Begin at the line containing "(reportIncomplete s).qmem = s.qmem := rfl" in the entries below and end at the line containing "(reportIncomplete s).qlen = s.qlen := rfl"; transcribe that range exactly and nothing outside it.

========================

/-! ### placing the next host word -/

@[simp] theorem placeHostWord_cfg (w : Word) : (placeHostWord w s).cfg = s.cfg := rfl
@[simp] theorem placeHostWord_tmem (w : Word) : (placeHostWord w s).tmem = s.tmem := rfl
@[simp] theorem placeHostWord_mode (w : Word) : (placeHostWord w s).mode = s.mode := rfl
@[simp] theorem placeHostWord_paused (w : Word) : (placeHostWord w s).paused = s.paused := rfl
@[simp] theorem placeHostWord_pfault (w : Word) : (placeHostWord w s).pfault = s.pfault := rfl
@[simp] theorem placeHostWord_dresult (w : Word) : (placeHostWord w s).dresult = s.dresult := rfl
@[simp] theorem placeHostWord_qmem (w : Word) : (placeHostWord w s).qmem = s.qmem := rfl
@[simp] theorem placeHostWord_qhead (w : Word) : (placeHostWord w s).qhead = s.qhead := rfl
@[simp] theorem placeHostWord_qlen (w : Word) : (placeHostWord w s).qlen = s.qlen := rfl
@[simp] theorem placeHostWord_qovf (w : Word) : (placeHostWord w s).qovf = s.qovf := rfl
@[simp] theorem placeHostWord_dlyStart (w : Word) : (placeHostWord w s).dlyStart = s.dlyStart := rfl
@[simp] theorem placeHostWord_dlyDur (w : Word) : (placeHostWord w s).dlyDur = s.dlyDur := rfl
@[simp] theorem placeHostWord_zones (w : Word) : (placeHostWord w s).zones = s.zones := rfl
@[simp] theorem placeHostWord_trace (w : Word) : (placeHostWord w s).trace = s.trace := rfl
@[simp] theorem placeHostWord_response (w : Word) : (placeHostWord w s).response = s.response := rfl
@[simp] theorem placeHostWord_inp (w : Word) : (placeHostWord w s).inp = s.inp := rfl
@[simp] theorem placeHostWord_draws (w : Word) : (placeHostWord w s).draws = s.draws := rfl
@[simp] theorem placeHostWord_pending (w : Word) : (placeHostWord w s).pending = .transaction w s.inp :: s.pending := rfl

/-! ### a reserved host word (30_encoding.md R103) -/

@[simp] theorem reservedWord_cfg : (reservedWord s).cfg = s.cfg := rfl
@[simp] theorem reservedWord_tmem : (reservedWord s).tmem = s.tmem := rfl
@[simp] theorem reservedWord_mode : (reservedWord s).mode = s.mode := rfl
@[simp] theorem reservedWord_paused : (reservedWord s).paused = s.paused := rfl
@[simp] theorem reservedWord_pfault : (reservedWord s).pfault = s.pfault := rfl
@[simp] theorem reservedWord_dresult : (reservedWord s).dresult = s.dresult := rfl
@[simp] theorem reservedWord_qmem : (reservedWord s).qmem = s.qmem := rfl
@[simp] theorem reservedWord_qhead : (reservedWord s).qhead = s.qhead := rfl
@[simp] theorem reservedWord_qlen : (reservedWord s).qlen = s.qlen := rfl
@[simp] theorem reservedWord_qovf : (reservedWord s).qovf = s.qovf := rfl
@[simp] theorem reservedWord_dlyStart : (reservedWord s).dlyStart = s.dlyStart := rfl
@[simp] theorem reservedWord_dlyDur : (reservedWord s).dlyDur = s.dlyDur := rfl
@[simp] theorem reservedWord_zones : (reservedWord s).zones = s.zones := rfl
@[simp] theorem reservedWord_trace : (reservedWord s).trace = s.trace := rfl
@[simp] theorem reservedWord_response : (reservedWord s).response = 0 := rfl
@[simp] theorem reservedWord_inp : (reservedWord s).inp = s.inp := rfl
@[simp] theorem reservedWord_draws : (reservedWord s).draws = s.draws := rfl
@[simp] theorem reservedWord_pending : (reservedWord s).pending = s.pending := rfl

/-! ### INCOMPLETE (43_wire_commands.md R244) -/

@[simp] theorem reportIncomplete_cfg : (reportIncomplete s).cfg = s.cfg := rfl
@[simp] theorem reportIncomplete_tmem : (reportIncomplete s).tmem = s.tmem := rfl
@[simp] theorem reportIncomplete_mode : (reportIncomplete s).mode = s.mode := rfl
@[simp] theorem reportIncomplete_paused : (reportIncomplete s).paused = s.paused := rfl
@[simp] theorem reportIncomplete_pfault : (reportIncomplete s).pfault = s.pfault := rfl
@[simp] theorem reportIncomplete_dresult : (reportIncomplete s).dresult = .incomplete := rfl
@[simp] theorem reportIncomplete_qmem : (reportIncomplete s).qmem = s.qmem := rfl
@[simp] theorem reportIncomplete_qhead : (reportIncomplete s).qhead = s.qhead := rfl
@[simp] theorem reportIncomplete_qlen : (reportIncomplete s).qlen = s.qlen := rfl
@[simp] theorem reportIncomplete_qovf : (reportIncomplete s).qovf = s.qovf := rfl
@[simp] theorem reportIncomplete_dlyStart : (reportIncomplete s).dlyStart = s.dlyStart := rfl
@[simp] theorem reportIncomplete_dlyDur : (reportIncomplete s).dlyDur = s.dlyDur := rfl
@[simp] theorem reportIncomplete_zones : (reportIncomplete s).zones = s.zones := rfl
@[simp] theorem reportIncomplete_trace : (reportIncomplete s).trace = s.trace := rfl
@[simp] theorem reportIncomplete_response : (reportIncomplete s).response = s.response := rfl
@[simp] theorem reportIncomplete_inp : (reportIncomplete s).inp = s.inp := rfl
@[simp] theorem reportIncomplete_draws : (reportIncomplete s).draws = s.draws := rfl
@[simp] theorem reportIncomplete_pending : (reportIncomplete s).pending = s.pending := rfl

========================

◆ **Result of the task**:
@[simp] theorem reportIncomplete_qmem : (reportIncomplete s).qmem = s.qmem := rfl
@[simp] theorem reportIncomplete_qhead : (reportIncomplete s).qhead = s.qhead := rfl
@[simp] theorem reportIncomplete_qlen : (reportIncomplete s).qlen = s.qlen := rfl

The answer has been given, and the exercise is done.